Limitations on Borrowing or Issuing Shares

Limitations on Borrowing or Issuing Shares


Internal Company Rules

If you borrow money, the loan has to be authorised in accordance with your company's internal rules (i.e. its Memorandum of Association and Articles of Association) and should not contravene restrictions in other borrowing or security documentation.

With capital finance, you will need to issue shares and the requirements for shareholder approvals are generally more complex. In any event, you cannot assume that the directors have unlimited powers and your company's Memorandum and Articles of Association should be checked.

As to share issues, you should check in particular whether you need the shareholders' approval for the issue of new shares, and whether shareholders have pre-emption rights over new share issues (in private companies they normally do).

As for loans, you should check whether you need the shareholders' approval and also the extent of other restrictions in the Memorandum and Articles of Association such as limits on borrowing by directors or on using company assets as loan security. The lender will normally require your company to pass a formal board resolution approving the loan.

Group Commitments

If you are within a group of companies, the lender may require that other members of your group give guarantees so that each group company guarantees the liabilities of the others (cross-guarantees).

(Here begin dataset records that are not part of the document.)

/-- A new failure record, behind those that wait (R408). -/
def State.postFailure (s : State) (r : FailureRecord) : State :=
  State.postFailures 1 { s with integrity := { s.integrity with waiting := s.integrity.waiting ++ [r] } }

/-- The failure record of a strip (R407). -/
def State.failureRecord (s : State) (p : PillarId) (start : Nat) (pattern : BitVec 12) (unit : BitVec 4) : FailureRecord :=
  let x := s.pil p
  let n := (x.egress - x.stripEgress).toNat
  { who := word (p.toNat + pattern.toNat * 2 ^ 16 + unit.toNat * 2 ^ 32 + boolNat (3072 < n) * 2 ^ 40)
    jobId := ((s.jobOf p).map fun j => j.record.jobId).getD 0
    wstart := x.stripLast, wend := word start
    egress := word (x.stripEgress.toNat + (if n = 0 then x.stripEgress else x.egress - 1).toNat * 2 ^ 32) }

/-- Strand RCV of the first chain link that is not the failed pillar is to take cause 0x6B (R407). -/
def State.tellChain (s : State) (p : PillarId) : State :=
  let c := (s.stack (stackOf p)).chain
  match chainNext c p none with
  | some i => s.modPil (chainLink c i) fun x => { x with stripFails := x.stripFails ++ [p] }
  | none => s

/-- A strip fails (R407): the mark, the chain, the record; a router fault halts the stack, and without a spare the job is
contained. DESIGN CHOICE: a free pillar that fails becomes *failed* although its row has a spare (log entry 95). -/
def State.stripFailed (s : State) (p : PillarId) (start : Nat) (pattern : BitVec 12) (unit : BitVec 4) : State :=
  let r := s.failureRecord p start pattern unit
  let held := (s.pil p).phase == .held
  let s := s.modPil p fun x => { x with failedMark := true, phase := if held then .held else .failed }
  let s := { s with integrity := { s.integrity with stripFail := satSucc s.integrity.stripFail } }
  let s := (s.tellChain p).postFailure r
  if unit == 5 then s.haltStack (stackOf p) none
  else if held && !s.spareFree p then
    match s.integrity.containing, s.jobOf p with
    | none, some j => (match j.rect with | some r => s.contain j r | none => s)
    | _, _ => s
  else s

/-- TEST_STRIP_END (R405, R407): 42,000 clk of the pillar after its start. -/
def execTestStripEnd (p : PillarId) (r : StripResult) (s : State) : Out :=
  match (s.pil p).strip with
  | none => .next s
  | some start =>
    let now := s.calclk (stackOf p)
    if s.aclk p < (s.pil p).stripFrom + 42000 then .next s
    else
      let s := s.modPil p fun x => { x with strip := none }
      let s := { s with integrity := { s.integrity with strips := satSucc s.integrity.strips } }
      match r with
      | .pass n =>
        let s := s.modPil p fun x => { x with stripLast := word now, stripEgress := x.egress }
        .next (State.advanceStrip { s with integrity := { s.integrity with
          stripRuns := s.integrity.stripRuns.set p.toNat (n + 1) } } (stripRow p))
      | .fail k u => .next (s.stripFailed p start k u)

/-- FRHEAD_WRITE (R408): the host has consumed records, and those that wait are posted. -/
def execFrheadWrite (v : Word) (s : State) : Out :=
  let s := { s with integrity := { s.integrity with frhead := v.setWidth 32 } }
  .next (State.postFailures (s.integrity.waiting.length) s)

/-- Cause 0x6B waits to be taken as an interrupt at machine level (R371, R407), before 0x84 and 0x80 (R370). -/
def State.stripInterruptPending (s : State) (p : PillarId) (t : StrandId) : Bool :=
  let r := s.strandAt p t
  s.atBoundary p t && !(s.pil p).stripFails.isEmpty && s.rcv p == t && (r.lvl != 3 || r.ie) && (s.lateDue p t).isNone

/-- Cause 0x6B can be taken (R170, R407). -/
def State.stripInterruptDue (s : State) (p : PillarId) (t : StrandId) : Bool :=
  s.stripInterruptPending p t && s.vectorQuiet p t

/-- Strand RCV takes cause 0x6B (R407). -/
def State.takeStripInterrupt (s : State) (p : PillarId) (t : StrandId) : State :=
  match (s.pil p).stripFails with
  | q :: qs =>
    let s := (s.focus p t).leaveWait.modMe fun x => { x with stripFails := qs }
    s.takeTrap { cause := 0x6B, tval := q.setWidth 64, interrupt := true }
  | [] => s

end Sys2Proof.Machine
end

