-- ==== Sys2Proof/Machine/Retry.lean ====
section
/-! DEFINITION. The instructions run again after a wait: an instruction whose strand was not ready (R89) takes its effect from
the beginning when its condition holds. -/

namespace Sys2Proof.Machine

/-- Runs an instruction again for the current strand, which has stopped waiting; an event never waits (R89). -/
def retry (i : Instr) (s : State) : Out :=
  match i with
  | .add f => execAdd f s
  | .sub f => execSub f s
  | .and f => execAnd f s
  | .or f => execOr f s
  | .xor f => execXor f s
  | .andn f => execAndn f s
  | .shl f => execShl f s
  | .shr f => execShr f s
  | .sar f => execSar f s
  | .slt f => execSlt f s
  | .sltn f => execSltn f s
  | .min f => execMin f s
  | .max f => execMax f s
  | .mov f => execMov f s
  | .sel f => execSel f s
  | .selz f => execSelz f s
  | .addi f => execAddi f s
  | .andi f => execAndi f s
  | .ori f => execOri f s
  | .xori f => execXori f s
  | .shli f => execShli f s
  | .shri f => execShri f s
  | .sari f => execSari f s
  | .slti f => execSlti f s
  | .li f => execLi f s
  | .lpc f => execLpc f s
  | .ldI8 f => execLdI8 f s
  | .ldI16 f => execLdI16 f s
  | .ldI32 f => execLdI32 f s
  | .ldI64 f => execLdI64 f s
  | .ldN8 f => execLdN8 f s
  | .ldN16 f => execLdN16 f s
  | .ldN32 f => execLdN32 f s
  | .stI8 f => execStI8 f s
  | .stI16 f => execStI16 f s
  | .stI32 f => execStI32 f s
  | .stI64 f => execStI64 f s
  | .jal f => execJal f s
  | .jr f => execJr f s
  | .svc f => execSvc f s
  | .brk f => execBrk f s
  | .beq f => execBeq f s
  | .bne f => execBne f s
  | .blt f => execBlt f s
  | .bge f => execBge f s
  | .bltn f => execBltn f s
  | .bgen f => execBgen f s
  | .mul f => execMul f s
  | .mulh f => execMulh f s
  | .mulhn f => execMulhn f s
  | .madd f => execMadd f s
  | .div f => execDiv f s
  | .divn f => execDivn f s
  | .rem f => execRem f s
  | .remn f => execRemn f s
  | .clz f => execClz f s
  | .ctz f => execCtz f s
  | .popc f => execPopc f s
  | .bswap f => execBswap f s
  | .brev f => execBrev f s
  | .bfx f => execBfx f s
  | .bfxn f => execBfxn f s
  | .bfi f => execBfi f s
  | .fshl f => execFshl f s
  | .fshr f => execFshr f s
  | .lldI8 f => execLldI8 f s
  | .lldI16 f => execLldI16 f s
  | .lldI32 f => execLldI32 f s
  | .lldI64 f => execLldI64 f s
  | .lldN8 f => execLldN8 f s
  | .lldN16 f => execLldN16 f s
  | .lldN32 f => execLldN32 f s
  | .lstI8 f => execLstI8 f s
  | .lstI16 f => execLstI16 f s
  | .lstI32 f => execLstI32 f s
  | .lstI64 f => execLstI64 f s
  | .lldf f => execLldf f s
  | .llde f => execLlde f s
  | .lstf f => execLstf f s
  | .feset f => execFeset f s
  | .feclr f => execFeclr f s
  | .lda f => execLda f s
  | .stl f => execStl f s
  | .scld f => execScld f s
  | .scst f => execScst f s
  | .amo f => execAmo f s
  | .cas f => execCas f s
  | .scamo f => execScamo f s
  | .fence f => execFence f s
  | .cfetch f => execCfetch f s
  | .cwait f => execCwait f s
  | .jmpf f => execJmpf f s
  | .tlook f => execTlook f s
  | .tfill f => execTfill f s
  | .tevict f => execTevict f s
  | .tinval f => execTinval f s
  | .vadd f => execVadd f s
  | .vsub f => execVsub f s
  | .vmul f => execVmul f s
  | .vdiv f => execVdiv f s
  | .vmin f => execVmin f s
  | .vmax f => execVmax f s
  | .vfma f => execVfma f s
  | .vfms f => execVfms f s
  | .vabs f => execVabs f s
  | .vneg f => execVneg f s
  | .vsqrt f => execVsqrt f s
  | .vand f => execVand f s
  | .vor f => execVor f s
  | .vxor f => execVxor f s
  | .vandn f => execVandn f s
  | .vshl f => execVshl f s
  | .vshr f => execVshr f s
  | .vsar f => execVsar f s
  | .vcmp f => execVcmp f s
  | .vsel f => execVsel f s
  | .vmov f => execVmov f s
  | .vbcast f => execVbcast f s
  | .vins f => execVins f s
  | .vext f => execVext f s
  | .vld f => execVld f s
  | .vst f => execVst f s
  | .vgather f => execVgather f s
  | .vscatter f => execVscatter f s
  | .kand f => execKand f s
  | .kor f => execKor f s
  | .knot f => execKnot f s
  | .kmovg f => execKmovg f s
  | .kmovk f => execKmovk f s
  | .kpopc f => execKpopc f s
  | .vcvt f => execVcvt f s
  | .vquant f => execVquant f s
  | .vdequant f => execVdequant f s
  | .vbscale f => execVbscale f s
  | .vexp2 f => execVexp2 f s
  | .vlog2 f => execVlog2 f s
  | .vrcp f => execVrcp f s
  | .vrsqrt f => execVrsqrt f s
  | .vred f => execVred f s
  | .vperm f => execVperm f s
  | .vshuf f => execVshuf f s
  | .vrot f => execVrot f s
  | .vcompress f => execVcompress f s
  | .vexpand f => execVexpand f s
  | .vdot f => execVdot f s
  | .rowact f => execRowact f s
  | .rowclose f => execRowclose f s
  | .rowshort f => execRowshort f s
  | .rowkeep f => execRowkeep f s
  | .shld f => execShld f s
  | .shst f => execShst f s
  | .shset f => execShset f s
  | .tld f => execTld f s
  | .tldt f => execTldt f s
  | .tldc f => execTldc f s
  | .tldtc f => execTldtc f s
  | .bcopy f => execBcopy f s
  | .bcopyt f => execBcopyt f s
  | .bcopyc f => execBcopyc f s
  | .bcopyx f => execBcopyx f s
  | .spoolcfg f => execSpoolcfg f s
  | .await f => execAwait f s
  | .release f => execRelease f s
  | .mma f => execMma f s
  | .mmabs f => execMmabs f s
  | .mmv f => execMmv f s
  | .mzero f => execMzero f s
  | .mld f => execMld f s
  | .mst f => execMst f s
  | .mcommit f => execMcommit f s
  | .mwait f => execMwait f s
  | .sldv f => execSldv f s
  | .sstv f => execSstv f s
  | .loomjoin f => execLoomjoin f s
  | .loomgo f => execLoomgo f s
  | .loomsplit f => execLoomsplit f s
  | .drain f => execDrain f s
  | .psplita f => execPsplita f s
  | .psplitb f => execPsplitb f s
  | .pmma f => execPmma f s
  | .pjoin f => execPjoin f s
  | .pstat f => execPstat f s
  | .draft f => execDraft f s
  | .draftrel f => execDraftrel f s
  | .pick f => execPick f s
  | .drwait f => execDrwait f s
  | .drstat f => execDrstat f s
  | .dfetch f => execDfetch f s
  | .devict f => execDevict f s
  | .dpin f => execDpin f s
  | .dunpin f => execDunpin f s
  | .send f => execSend f s
  | .recv f => execRecv f s
  | .recvp f => execRecvp f s
  | .rld f => execRld f s
  | .rst f => execRst f s
  | .ramo f => execRamo f s
  | .rcas f => execRcas f s
  | .rfill f => execRfill f s
  | .rdecw f => execRdecw f s
  | .rwadd f => execRwadd f s
  | .rwrd f => execRwrd f s
  | .rfadd f => execRfadd f s
  | .rcopy f => execRcopy f s
  | .rsig f => execRsig f s
  | .rwait f => execRwait f s
  | .frun f => execFrun f s
  | .fstop f => execFstop f s
  | .fork f => execFork f s
  | .join f => execJoin f s
  | .fyield f => execFyield f s
  | .fexit f => execFexit f s
  | .launch f => execLaunch f s
  | .handoff f => execHandoff f s
  | .exit f => execExit f s
  | .sysrd f => execSysrd f s
  | .syswr f => execSyswr f s
  | .tret f => execTret f s
  | .halt f => execHalt f s
  | .waiti f => execWaiti f s
  | .tlbinv f => execTlbinv f s
  | .tlbinva f => execTlbinva f s
  | .tlbinvp f => execTlbinvp f s
  | .ringrd f => execRingrd f s
  | .preempt f => execPreempt f s
  | .migrate f => execMigrate f s
  | _ => .next s

end Sys2Proof.Machine
end

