-- ==== Sys2Proof/Certificates/Slice0/Obligations.lean ====
section
/-! DEFINITION. The statements for the provers. Each says which rules of the spec it formalises; log entries are named
where a statement rests on a choice of the model. -/

open Sys2Proof Sys2Proof.Machine

/-! ## Scalar instructions -/

/-- Opcodes and functions of the two-source forms of pages 0 and 1 (R112, R116), as arithmetic on integers. -/
def Sys2Proof.Claims.twoSource : List ((Fields → Instr) × (Word → Word → Word)) :=
  [(.add, fun a b => BitVec.ofNat 64 (a.toNat + b.toNat)),
   (.sub, fun a b => BitVec.ofInt 64 ((a.toNat : Int) - b.toNat)),
   (.and, fun a b => a &&& b),
   (.or, fun a b => a ||| b),
   (.xor, fun a b => a ^^^ b),
   (.andn, fun a b => a &&& ~~~b),
   (.shl, fun a b => BitVec.ofNat 64 (a.toNat * 2 ^ (b.toNat % 64))),
   (.shr, fun a b => BitVec.ofNat 64 (a.toNat / 2 ^ (b.toNat % 64))),
   (.sar, fun a b => BitVec.ofInt 64 (a.toInt / 2 ^ (b.toNat % 64))),
   (.slt, fun a b => if a.toInt < b.toInt then 1 else 0),
   (.sltn, fun a b => if a.toNat < b.toNat then 1 else 0),
   (.min, fun a b => if a.toInt ≤ b.toInt then a else b),
   (.max, fun a b => if a.toInt ≤ b.toInt then b else a),
   (.mul, fun a b => BitVec.ofNat 64 (a.toNat * b.toNat)),
   (.mulh, fun a b => BitVec.ofInt 64 (a.toInt * b.toInt / 2 ^ 64)),
   (.mulhn, fun a b => BitVec.ofNat 64 (a.toNat * b.toNat / 2 ^ 64))]

/-- R110, R112, R116: a two-source instruction writes g[d] with the function of A and B, poisoned if a source is, and goes
on at the next instruction; in fibre code d lies below g9 (R102). A write to g0 is discarded by `setG` (see
`GeneralRegisterFile`). -/
def Sys2Proof.Claims.twoSourceResults : Prop :=
  ∀ e ∈ Claims.twoSource, ∀ (f : Fields) (s : State), s.destFree f.dNum →
    let a := s.g (rrA f)
    let b := s.g (rrB f)
    Runs (e.1 f) s (s.past (e.1 f) (s.setG f.dNum (pword (e.2 a.bits b.bits) (a.bad || b.bad))))

/-- The forms that also read d (R113, R116, R120). -/
def Sys2Proof.Claims.threeSource : List ((Fields → Instr) × (Word → Word → Word → Word)) :=
  [(.sel, fun d a b => if a.toNat = 0 then d else b),
   (.selz, fun d a b => if a.toNat = 0 then b else d),
   (.madd, fun d a b => BitVec.ofNat 64 (d.toNat + a.toNat * b.toNat)),
   (.fshl, fun d a b => BitVec.ofNat 64 ((d.toNat * 2 ^ 64 + a.toNat) * 2 ^ (b.toNat % 64) / 2 ^ 64)),
   (.fshr, fun d a b => BitVec.ofNat 64 ((a.toNat * 2 ^ 64 + d.toNat) / 2 ^ (b.toNat % 64)))]

/-- The four divisions (R117): truncating on signed values and on unsigned values, with the cases of a zero divisor. -/
def Sys2Proof.Claims.divisions : List ((Fields → Instr) × (Word → Word → Word)) :=
  [(.div, fun a b => if b.toNat = 0 then BitVec.ofNat 64 (2 ^ 64 - 1) else BitVec.ofInt 64 (a.toInt.tdiv b.toInt)),
   (.rem, fun a b => if b.toNat = 0 then a else BitVec.ofInt 64 (a.toInt - a.toInt.tdiv b.toInt * b.toInt)),
   (.divn, fun a b => if b.toNat = 0 then BitVec.ofNat 64 (2 ^ 64 - 1) else BitVec.ofNat 64 (a.toNat / b.toNat)),
   (.remn, fun a b => if b.toNat = 0 then a else BitVec.ofNat 64 (a.toNat % b.toNat))]

/-- R110, R113, R116, R117, R120: the forms that read the old g[d] write the function of it, A and B, poisoned if any of the
three is. A division whose divider is free writes its quotient or remainder, holds the divider, and its strand issues
nothing for 38 clk; while the divider is busy the strand is not ready. That a division writes at issue and holds its strand
for the 38 clk, which R109 and R117 give as a latency, is the model's choice (log entries 14 and 79). -/
def Sys2Proof.Claims.threeSourceAndDivisions : Prop :=
  (∀ e ∈ Claims.threeSource, ∀ (f : Fields) (s : State), s.destFree f.dNum →
    let d := s.g f.dNum
    let a := s.g (rrA f)
    let b := s.g (rrB f)
    Runs (e.1 f) s (s.past (e.1 f) (s.setG f.dNum (pword (e.2 d.bits a.bits b.bits) (d.bad || a.bad || b.bad))))) ∧
  ∀ e ∈ Claims.divisions, ∀ (f : Fields) (s : State), s.destFree f.dNum →
    (s.me.divider = none →
      let a := s.g (rrA f)
      let b := s.g (rrB f)
      let t := s.setG f.dNum (pword (e.2 a.bits b.bits) (a.bad || b.bad))
      Runs (e.1 f) s (s.past (e.1 f) ((t.modMe fun x => { x with divider := some s.curT }).issueAfter 38))) ∧
    (s.me.divider.isSome → Waits (e.1 f) s)

/-- R110, R112, R113, R116, R117, R120: the instructions of two and of three sources, and the divisions. -/
def Obligations.TwoAndThreeSourceResults : Prop := Claims.twoSourceResults ∧ Claims.threeSourceAndDivisions

/-- The one-source forms (R113, R118), each as a relation between the source and the result. -/
def Sys2Proof.Claims.oneSource : List ((Fields → Instr) × (Word → Word → Prop)) :=
  [(.mov, fun a r => r = a),
   (.clz, fun a r => r.toNat ≤ 64 ∧ a.toNat < 2 ^ (64 - r.toNat) ∧ (r.toNat < 64 → 2 ^ (63 - r.toNat) ≤ a.toNat)),
   (.ctz, fun a r => r.toNat ≤ 64 ∧ a.toNat % 2 ^ r.toNat = 0 ∧ (r.toNat < 64 → a.getLsbD r.toNat = true)),
   (.popc, fun a r => r.toNat = ((List.range 64).filter fun n => a.getLsbD n).length),
   (.bswap, fun a r => ∀ n, n < 64 → r.getLsbD n = a.getLsbD (8 * (7 - n / 8) + n % 8)),
   (.brev, fun a r => ∀ n, n < 64 → r.getLsbD n = a.getLsbD (63 - n))]

/-- R110, R113, R118: a one-source instruction writes g[d] with its function of g[s], poisoned if g[s] is. -/
def Sys2Proof.Claims.oneSourceResults : Prop :=
  ∀ e ∈ Claims.oneSource, ∀ (f : Fields) (s : State), s.destFree f.dNum →
    ∃ r, e.2 (s.g f.sNum).bits r ∧
      Runs (e.1 f) s (s.past (e.1 f) (s.setG f.dNum (pword r (s.g f.sNum).bad)))

/-- The immediate forms with one source (R114, R119), each as a relation between the source and the result. -/
def Sys2Proof.Claims.immediate : List ((Fields → Instr) × (Fields → Word → Word → Prop)) :=
  [(.addi, fun f a r => r = BitVec.ofInt 64 (a.toNat + f.immS)),
   (.andi, fun f a r => r = a &&& BitVec.ofInt 64 f.immS),
   (.ori, fun f a r => r = a ||| BitVec.ofInt 64 f.immS),
   (.xori, fun f a r => r = a ^^^ BitVec.ofInt 64 f.immS),
   (.shli, fun f a r => r = BitVec.ofNat 64 (a.toNat * 2 ^ f.immU)),
   (.shri, fun f a r => r = BitVec.ofNat 64 (a.toNat / 2 ^ f.immU)),
   (.sari, fun f a r => r = BitVec.ofInt 64 (a.toInt / 2 ^ f.immU)),
   (.slti, fun f a r => r = if a.toInt < f.immS then 1 else 0),
   (.bfxn, fun f a r => ∀ n, n < 64 → r.getLsbD n = (decide (n < fieldLen f) && a.getLsbD (fieldPos f + n))),
   (.bfx, fun f a r => ∀ n, n < 64 → r.getLsbD n = a.getLsbD (fieldPos f + min n (fieldLen f - 1)))]

/-- R110, R114, R115, R119: the immediate forms. The well-formed ones have shift amounts up to 63 and bit fields within 64
bits; BFI also reads g[d]; LI and LPC read no register. -/
def Sys2Proof.Claims.immediateResults : Prop :=
  (∀ e ∈ Claims.immediate, ∀ (f : Fields) (s : State), (e.1 f).wf = true → s.destFree f.dNum →
    ∃ r, e.2 f (s.g (riA f)).bits r ∧
      Runs (e.1 f) s (s.past (e.1 f) (s.setG f.dNum (pword r (s.g (riA f)).bad)))) ∧
  (∀ (f : Fields) (s : State), (Instr.bfi f).wf = true → s.destFree f.dNum →
    ∃ r : Word,
      (∀ n, n < 64 → r.getLsbD n =
        if fieldPos f ≤ n ∧ n < fieldPos f + fieldLen f then (s.g (riA f)).bits.getLsbD (n - fieldPos f)
        else (s.g f.dNum).bits.getLsbD n) ∧
      Runs (.bfi f) s
        (s.past (.bfi f) (s.setG f.dNum (pword r ((s.g f.dNum).bad || (s.g (riA f)).bad))))) ∧
  ∀ (f : Fields) (s : State), s.destFree f.dNum →
    Runs (.li f) s (s.past (.li f) (s.setG f.dNum { bits := BitVec.ofInt 64 f.immS })) ∧
    Runs (.lpc f) s
      (s.past (.lpc f) (s.setG f.dNum { bits := BitVec.ofNat 64 (((s.st.pc.toNat : Int) + f.immS) % 2 ^ 19).toNat }))

/-- The one-source forms and the immediate forms: both parts. -/
def Obligations.OneSourceAndImmediateResults : Prop := Claims.oneSourceResults ∧ Claims.immediateResults

/-- When each branch is taken (R122). -/
def Sys2Proof.Claims.branches : List ((Fields → Instr) × (Word → Word → Prop)) :=
  [(.beq, fun a b => a = b), (.bne, fun a b => a ≠ b), (.blt, fun a b => a.toInt < b.toInt),
   (.bge, fun a b => b.toInt ≤ a.toInt), (.bltn, fun a b => a.toNat < b.toNat), (.bgen, fun a b => b.toNat ≤ a.toNat)]

/-- The strand goes on at an address, and issues again no earlier than 3 clk later (R109). -/
def Sys2Proof.Claims.jumped (s : State) (pc : LsAddr) : State := (s.setPc pc).issueAfter 3

/-- R110, R122: with unpoisoned operands a taken branch goes to PC + 2 × disp modulo 2^19 and one not taken to the next
instruction; a poisoned operand takes the poison trap, the first one first. -/
def Sys2Proof.Claims.branchOutcomes : Prop :=
  ∀ e ∈ Claims.branches, ∀ (f : Fields) (s : State),
    let a := s.g f.dNum
    let b := s.g f.sNum
    (a.bad = false → b.bad = false →
      (e.2 a.bits b.bits → Runs (e.1 f) s (Claims.jumped s (s.st.pc + BitVec.ofInt 19 (2 * f.disp)))) ∧
      (¬ e.2 a.bits b.bits → Runs (e.1 f) s (s.past (e.1 f) s))) ∧
    (a.bad = true → Traps (e.1 f) s 0x0D (word f.dNum)) ∧
    (a.bad = false → b.bad = true → Traps (e.1 f) s 0x0D (word (64 + f.sNum)))

/-- R29, R123, R124, R134: JAL, JR and JMPF write the address after themselves to g[d] and go to their target; JR and JMPF
drop bits 63:19 and bit 0 of g[s]. JMPF's target lies below XB and in no segment that is loading or failed; otherwise it takes
the overlay trap or the segment trap. A poisoned target takes the poison trap. -/
def Sys2Proof.Claims.jumpAndLink : Prop :=
  ∀ (f : Fields) (s : State), s.destFree f.dNum →
    let link (i : Instr) : State := s.setG f.dNum { bits := (s.nextPc i).setWidth 64 }
    let a := s.g f.sNum
    let tgt : LsAddr := BitVec.ofNat 19 (a.bits.toNat / 2 * 2)
    Runs (.jal f) s (Claims.jumped (link (.jal f)) (s.st.pc + BitVec.ofInt 19 (2 * f.immS))) ∧
    (a.bad = false → Runs (.jr f) s (Claims.jumped (link (.jr f)) tgt)) ∧
    (a.bad = false → tgt.toNat < s.me.xb → s.me.segAt [1, 3] tgt.toNat = none →
      Runs (.jmpf f) s (Claims.jumped (link (.jmpf f)) tgt)) ∧
    (a.bad = true → Traps (.jr f) s 0x0D (word f.sNum) ∧ Traps (.jmpf f) s 0x0D (word f.sNum)) ∧
    (a.bad = false → s.me.xb ≤ tgt.toNat → Traps (.jmpf f) s 0x11 (tgt.setWidth 64)) ∧
    ∀ j, a.bad = false → tgt.toNat < s.me.xb → s.me.segAt [1, 3] tgt.toNat = some j →
      Traps (.jmpf f) s 0x12 (word (tgt.toNat + j * 2 ^ 20 + (s.me.seg j).state.toNat * 2 ^ 24))

/-- Branches, jumps and the condition of a branch: both parts. -/
def Obligations.ControlTransfer : Prop := Claims.branchOutcomes ∧ Claims.jumpAndLink

/-- R125: SVC and BRK take their trap, precisely, with the immediate and the length in words in TVAL. -/
def Sys2Proof.Claims.supervisorCallAndBreakpoint : Prop :=
  ∀ (f : Fields) (s : State),
    let tval (i : Instr) : Word := word (f.immU % 65536 + instrLen i * 65536)
    (s.st.lvl = 0 → Traps (.svc f) s 0x08 (tval (.svc f))) ∧
    (s.st.lvl = 1 → Traps (.svc f) s 0x09 (tval (.svc f))) ∧
    (s.st.lvl = 3 → Traps (.svc f) s 0x01 (tval (.svc f))) ∧
    Traps (.brk f) s 0x0A (tval (.brk f))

If your company is borrowing for any reason connected with buying its own shares or shares of other companies in its group, or if financial assistance is being provided to another person to do so, your powers to do either are greatly limited by complex legal rules. Specialist advice is essential.

Security Issues

A lender will wish to ascertain what security is available and you will need to check what assets may be offered. In the case of land you may need to check, for instance, the whereabouts of title deeds and ensure that there are no restrictions against providing the land as loan security. Existing lenders or investors documentation should be checked to ascertain whether their consents are required to give further loan security. Bank facilities and other security documentation often includes a negative pledge prohibiting the creation of further secured debts.

It might also be prudent to check whether any defunct charges are still registered at the Companies Registry or the Land Charges Registry against your company or premises (in which case they may well need to be removed) and that all existing charges on your premises have been properly registered. To speed up matters, it may be helpful to obtain an independent valuation of the security if it has not been revalued recently.